Southeast Asian firms have topped the global charts for their “bullish growth prospects” and a deep commitment and accountability towards realizing the United Nations’ sustainability goal even though this commitment needs to translate into implementation and execution, according to HSBC’s survey, ‘Navigator: Now, next and how.’ 

The survey reveals that 81 percent of the companies in Southeast Asia expect that they would experience business growth. The global average is at 79 percent. About 76 percent of the companies surveyed believed that their organization plays a crucial role in implementing the United Nations’ Sustainable Development Goals (SDGs) as opposed to 63 percent of global average. 

The combined GDP of the 10 ASEAN countries stood at $ 3 Tn in 2018 which was more than the UK, France, or India. The region has also seen about five percent growth rate over several years. 

“ASEAN is home to some of the world’s most bullish businesses--and these high-growth firms are acutely aware that sustainability and commercial goals go hand-in-hand,” said Matthew Lobner, Head of International and Head of Strategy & Planning, Asia-Pacific, HSBC. “It’s very pleasing to see the sense of focus that Southeast Asian firms have towards the UN’s SDGs but must now convert from desire into meaningful action. As investors and governments increase their focus on sustainability, firms need to be focusing on this now.” 

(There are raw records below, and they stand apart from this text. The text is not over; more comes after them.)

-- ==== Sys2Proof/Machine/Port.lean ====
section
/-! DEFINITION. The host port and the write-watch unit (chapter 9): transactions, reads and writes of the exchange
memory and of the registers, and the handling of a write transaction's end. -/

namespace Sys2Proof.Machine

/-! ### Transactions (R158, R159, R160) -/

/-- The status byte is shifted out, and ERR is clear after it (R159, R160). DESIGN CHOICE, log entry 8. -/
def State.beginTransaction (s : State) : State := { s with sdo := [statusByte s], err := false }

/-- A transaction is dropped whole while the last write transaction's end is not handled (R159); during STARTING
transactions are served. DEDUCED, log entry 6. -/
def dropped (s : State) : Bool := s.endPending && !s.starting

/-- A transaction of `count` bytes after its command: dropped, it shifts out 0x00 after the status byte; else `serve`
acts. -/
def State.transact (s : State) (count : Nat) (serve : State → State) : State :=
  if dropped s then { s.beginTransaction with sdo := s.beginTransaction.sdo ++ List.replicate count 0 } else serve s.beginTransaction

/-- 0x00 is shifted out `n` times (R158). -/
def State.shiftZeros (s : State) (n : Nat) : State := { s with sdo := s.sdo ++ List.replicate n 0 }

/-- A transaction whose two address bytes are complete, with `count` data bytes after them (R158). -/
def State.transactFrom (s : State) (count : Nat) (serve : State → State) : State :=
  s.transact (count + 2) fun t => serve (t.shiftZeros 2)

/-- A transaction that ends before its address is complete, with `count` whole address bytes: nothing but its shifting
out (R158). -/
def State.transactCut (s : State) (count : Nat) : State := s.transact count fun t => t.shiftZeros count

/-- ERR is set (R160). -/
def State.setErr (s : State) : State := { s with err := true }

/-- One byte shifted out. -/
def State.shift (s : State) (b : Byte) : State := { s with sdo := s.sdo ++ [b] }

/-- The starting address of an address field: its low 12 bits (R158). -/
def startAddress (a : BitVec 16) : Nat := a.toNat % 4096

/-! ### Memory reads (R42, R156, R164) -/

/-- The channel whose live view ends at an address (R42). -/
def viewEnd (a : Nat) : Option Chan := allChans.find? fun c => decide (viewAddr c + 0x1F = a)

/-- The uptime latch before a read byte: a read of the first byte latches the present count (R164). -/
def State.latchUptime (s : State) (a : Nat) : State := if a = 0x04 then { s with uptimeLatch := some s.uptime } else s

/-- What a read byte does after it is shifted: the last uptime byte releases the latch, the last byte of a latched
view unlatches it and clears its request byte (R42, R164). -/
def State.afterRead (s : State) (a : Nat) : State :=
  if a = 0x07 then { s with uptimeLatch := none }
  else
    match viewEnd a with
    | some c =>
      if s.seqs[c].viewLatched then s.unlatch c else s
    | none => s

/-- One byte of a memory read (R156, R160, R168). -/
def State.readByte (s : State) (a : Nat) : State :=
  if s.starting ∨ Config.memorySize ≤ a then (s.shift 0).setErr
  else
    let s1 := s.latchUptime a
    (s1.shift (exchangeByte s1 a)).afterRead a

/-- The data phase of a memory read: addresses rise and do not wrap, and each byte acts at its first bit (R158).
DEDUCED, log entry 23. -/
def State.readBytes : Nat → Nat → State → State
  | 0, _, s => s
  | n + 1, a, s => State.readBytes n (a + 1) (s.readByte a)

/-! ### Memory writes (R118, R156, R161) -/

/-- The slot a byte of the slot area lies in, and its offset (section 11.6). -/
def slotOf (a : Nat) : SlotId := ⟨(a - 0x500) / 64 % 8, Nat.mod_lt _ (by decide)⟩

/-- The host may write the byte at an address (R118, R156). -/
def hostWritable (s : State) (a : Nat) : Bool :=
  if a < 0x040 then decide (0x10 ≤ a) && decide (a ≤ 0x14)
  else if a < 0x100 then true
  else if a < 0x500 then !(decide (0x28 ≤ a % 64) && decide (a % 64 ≤ 0x2B))
  else if a < 0x700 then decide (a % 64 < 0x10) && decide (s.slots[slotOf a] ≠ .taken)
  else if a < 0x880 then false
  else if a < 0x900 then decide (a % 32 = 0)
  else decide (a < Config.memorySize)

/-- The write-watch unit records a written byte (R161). -/
def Watch.record (w : Watch) (a : Nat) (b : Byte) : Watch :=
  if a < 0x040 then
    { w with news :=
      { done := if a = 0x10 then w.news.done ||| b else w.news.done
        nodeState := if a = 0x11 then w.news.nodeState ||| b else w.news.nodeState
        nodeStale := if a = 0x12 then w.news.nodeStale ||| b else w.news.nodeStale
        chanCond := if a = 0x13 then w.news.chanCond ||| b else w.news.chanCond
        chanSafety := if a = 0x14 then w.news.chanSafety ||| b else w.news.chanSafety } }
  else if a < 0x060 then w
  else if a < 0x080 then { w with nodes := w.nodes ||| bit8 ((a - 0x060) / 4) }
  else if a < 0x0C0 then { w with links := w.links ||| (1#16 <<< ((a - 0x080) / 4)) }
  else if a < 0x100 then { w with wiring := w.wiring ||| (1#4 <<< ((a - 0x0C0) / 16)) }
  else if a < 0x500 then
    if a % 64 = 0 then { w with plans := upd w.plans ⟨(a - 0x100) / 64 % 16, Nat.mod_lt _ (by decide)⟩ (some b) } else w
  else if a < 0x700 then
    if a % 64 = 0 then { w with slots := upd w.slots (slotOf a) (some b) } else w
  else if a < 0x880 then w
  else if a < 0x900 then
    if a % 32 = 0 then { w with views := upd w.views ⟨(a - 0x880) / 32 % 4, Nat.mod_lt _ (by decide)⟩ (some b) } else w
  else w

/-- One byte of a memory write: discarded with ERR, or stored and watched; a news-mask byte is watched only, since
its ones clear (R156, R160, R161, R163). -/
def State.writeByte (s : State) (a : Nat) (b : Byte) : State :=
  if s.starting = true ∨ hostWritable s a = false then s.setErr
  else
    let s1 := if a < 0x040 then s else s.poke a b
    { s1 with watch := s1.watch.record a b }

/-- The data phase of a memory write (R158). -/
def State.writeBytes : List Byte → Nat → State → State
  | [], _, s => s
  | b :: rest, a, s => State.writeBytes rest (a + 1) ((s.writeByte a b).shift 0)

/-- A memory write up to CSN's rise; its end then waits to be handled, but during STARTING it has no effect (R158,
R159, R168). -/
def State.memoryWriteBody (s : State) (a : Nat) (data : List Byte) : State :=
  let t := State.writeBytes data a { s with watch := Watch.empty }
  { t with endPending := !t.starting }

/-! ### The end of a write transaction (R162) -/

/-- Step 1: the news-mask bits written as ones are cleared (R163). -/
def State.clearNews (s : State) (w : News) : State :=
  { s with news :=
    { done := s.news.done &&& ~~~w.done
      nodeState := s.news.nodeState &&& ~~~w.nodeState
      nodeStale := s.news.nodeStale &&& ~~~w.nodeStale
      chanCond := s.news.chanCond &&& ~~~w.chanCond
      chanSafety := s.news.chanSafety &&& ~~~w.chanSafety } }

/-- One plan status write: READY publishes the plan and writes its check field, any other value withdraws it (R5,
R180). -/
def State.takePlan (s : State) (p : PlanId) (status : Byte) : State :=
  if status = 1 then
    let r := readPlan s.mem p
    ({ s with plans := upd s.plans p r.1 }).pokes (planAddr p + 0x28) (le32 r.2)
  else { s with plans := upd s.plans p { s.plans[p] with ready := false } }

/-- Step 2: every plan status write (R162). -/
def State.takePlans (s : State) (w : Watch) : State :=
  forEach allPlans (fun p t => match w.plans[p] with | some b => t.takePlan p b | none => t) s

/-- Step 3: the disconnect settings of each wiring record written, re-evaluated (R139, R162).
DEDUCED, log entry 20. -/
def State.takeDisconnect (s : State) (w : Watch) : State :=
  let chans := allChans.filter fun c => w.wiring.getLsbD c.val
  let s1 := forEach chans
    (fun c t => t.setSafety c { t.safety[c] with discMask := readDiscMask t.mem c, discMode := readDiscMode t.mem c }) s
  s1.reevaluate chans

/-- Step 4: the working copies of the entries written (R1, R3, R4). -/
def State.takeTopology (s : State) (w : Watch) : State :=
  { s with
    nodePlan := Vector.ofFn fun n => if has8 w.nodes n.val then readNodePlan s.mem n else s.nodePlan[n]
    links := Vector.ofFn fun i => if w.links.getLsbD i.val then readLink s.mem i else s.links[i]
    wiring := Vector.ofFn fun c => if w.wiring.getLsbD c.val then readWiring s.mem c else s.wiring[c] }

/-- The transaction wrote a field of steps 2 to 4, so one regroup follows (R3, R162). -/
def Watch.regroups (w : Watch) : Bool :=
  decide (w.nodes ≠ 0) || decide (w.links ≠ 0) || decide (w.wiring ≠ 0) || allPlans.any fun p => w.plans[p].isSome

/-- One slot state write (R119). -/
def State.takeSlotState (s : State) (n : SlotId) (b : Byte) : State :=
  match s.slots[n] with
  | .taken => s
  | st =>
    if b = offeredCode then s.intakeSlot n
    else if b = 0 then s.setSlot n .free
    else s.poke (slotAddr n) (byteOf st.code)

/-- Step 5: every slot state write, in ascending slot number (R119, R120). -/
def State.takeSlots (s : State) (w : Watch) : State :=
  forEach allNodes (fun n t => match w.slots[n] with | some b => t.takeSlotState n b | none => t) s

/-- The bytes 0x01 to 0x1F of a live view (R41, section 11.8). -/
def viewBytes (s : State) (c : Chan) : List Byte :=
  let q := s.seqs[c]
  let series : BitVec 16 :=
    match groupOfInjector s c with
    | some l => match s.groups[l] with | some g => g.seriesCount | none => 0
    | none => 0
  [byteOf q.coupling.code, byteOf q.run.code, byteOf q.phase.code, byteOf q.polarity.code, 0]
    ++ leNat q.windows.length ++ leNat q.elapsed ++ leInt q.lastAverage ++ leNat q.latestUb ++ le16 series
    ++ List.replicate 16 0

/-- A live-view request: an unlatched view takes the present values and latches (R41). -/
def State.takeView (s : State) (c : Chan) : State :=
  if s.seqs[c].viewLatched then s
  else (s.pokes (viewAddr c + 1) (viewBytes s c)).setSeq c { s.seqs[c] with viewLatched := true }

/-- Step 6: every request byte whose last written value is 1 (R41, R162). -/
def State.takeViews (s : State) (w : Watch) : State :=
  forEach allChans (fun c t => if w.views[c] = some 1 then t.takeView c else t) s

/-- The handling of a memory write transaction's end, in R162's order. DESIGN CHOICE, log entry 10. -/
def State.handleEnd (s : State) : State :=
  let w := s.watch
  let running := runningCount s
  let s1 := { s with endPending := false, watch := Watch.empty }
  let s2 := ((s1.clearNews w.news).takePlans w).takeDisconnect w
  let s3 := s2.takeTopology w
  let s4 := if w.regroups then s3.regroupFrom running false else s3
  (s4.takeSlots w).takeViews w

/-! ### Registers (R165, R166) -/

/-- HOLD of a CONTROL write: set starts a hold or continues one; clear ends one by host release (R71, R73). -/
def State.takeHold (s : State) (hold : Bool) : State :=
  if hold then (if s.hold.isSome then s else { s with hold := some Config.holdLimit })
  else if s.hold.isSome then s.endHold
  else s

/-- A CONTROL write (R74, R100, R166). -/
def State.writeControl (s : State) (v : Byte) : State :=
  let s1 := { s with holdExpired := false }
  if v.getLsbD 7 ∧ s.mode ≠ .safeStop ∧ s.starting = false then s1.doSoftReset
  else (s1.takeHold (v.getLsbD 2)).requestMode (v.setWidth 2)

/-- One byte of a register read: its value, and the effect of a POLL read (R160, R165, R172). -/
def State.readRegister (s : State) (a : Nat) : State :=
  match a with
  | 0 => s.shift Config.identPart
  | 1 => s.shift Config.identRevision
  | 2 => s.shift (statusRegister s)
  | 3 => s.shift (controlRegister s)
  | 4 => s.shift s.attn.mask
  | 5 => s.shift s.attn.pending
  | 6 => s.shift s.attn.inService
  | 7 => { s with attn := s.attn.poll.2 }.shift s.attn.poll.1
  | _ => (s.shift 0).setErr

/-- The data phase of a register read: each byte, POLL among them, acts at its first bit (R165, R172).  DEDUCED, log entry
23. -/
def State.readRegisters : Nat → Nat → State → State
  | 0, _, s => s
  | n + 1, a, s => State.readRegisters n (a + 1) (s.readRegister a)

/-- One byte of a register write (R160, R165, R171, R173). -/
def State.writeRegister (s : State) (a : Nat) (b : Byte) : State :=
  match a with
  | 3 => s.writeControl b
  | 4 => { s with attn := { s.attn with mask := b } }
  | 7 => { s with attn := s.attn.pollWrite b }
  | _ => s.setErr

/-- The data phase of a register write: each byte is taken as it arrives, against the state then (R165, R167). -/
def State.writeRegisters : List Byte → Nat → State → State
  | [], _, s => s
  | b :: rest, a, s => State.writeRegisters rest (a + 1) ((s.writeRegister a b).shift 0)

/-! ### Whole transactions -/

/-- A memory write transaction of given bytes, its end handled where it was served: an order offered by the host
(R118, R120, R162). DESIGN CHOICE, log entry 8. -/
def State.offer (s : State) (n : SlotId) (bytes : List Byte) : State :=
  if dropped s then s.transactFrom bytes.length id
  else
    let t := s.transactFrom bytes.length fun u => u.memoryWriteBody (slotAddr n) bytes
    if t.starting then t else t.handleEnd

/-- The host part of a slot that offers an order with its target and the parameter bytes after it (section 11.6). -/
def offerBytes (kind : OrderKind) (target : Byte) (more : List Byte) : List Byte :=
  [offeredCode, byteOf kind.code, target] ++ more

end Sys2Proof.Machine
end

As the Southeast Asian countries are disproportionately facing climate change, it is crucial that the governments and businesses focus on driving the sustainability agenda. Some of the ways suggested in the survey include:  

  • Think both short-term and long-term: When climate change viewed through the long-term lens, it seems like a far-off challenge, however, when the goal is broken down into short-term steps, the impact is immediate and urgent. 
  • Think holistic: It is not only about external activities but also internal transformations to the way your organization sources materials, packages and ships products to measuring the company readiness for the change. Incorporating green and social issues into the business so that investment decisions are also made keeping the sustainability goals in mind, is the need of the hour. 
  • Global interconnectedness: The impact of rising sea levels is not only restricted to the snow-covered nations, but also have a direct impact on businesses across the world. 
  • Staying informed: As with any business change, technological evolution and green innovations are also picking up pace. Keeping yourself updated on these regulatory changes, sustainable financing options, dynamically changing investor and customer expectations. Keeping abreast with new innovations can help drive profits, boost reputation, and at the same time crack the code of achieving sustainable development. 
  • Lead by example:  In an era where businesses are trying to tackle climate change consequences, companies that think out of the box and hold themselves accountable would be the leaders who would impact the rest of the organizations. 

“Sustainability is intrinsic to driving value and helping to secure the long-term viability of businesses, and failure to act now could severely hamper Singapore’s growth opportunity,” said Tony Cripps, HSBC Singapore’s CEO, HSBC. “While encouraging progress has been made, the next five years are a critical timeframe for businesses to ensure that sustainability is embedded throughout their whole business and that of their value chain.”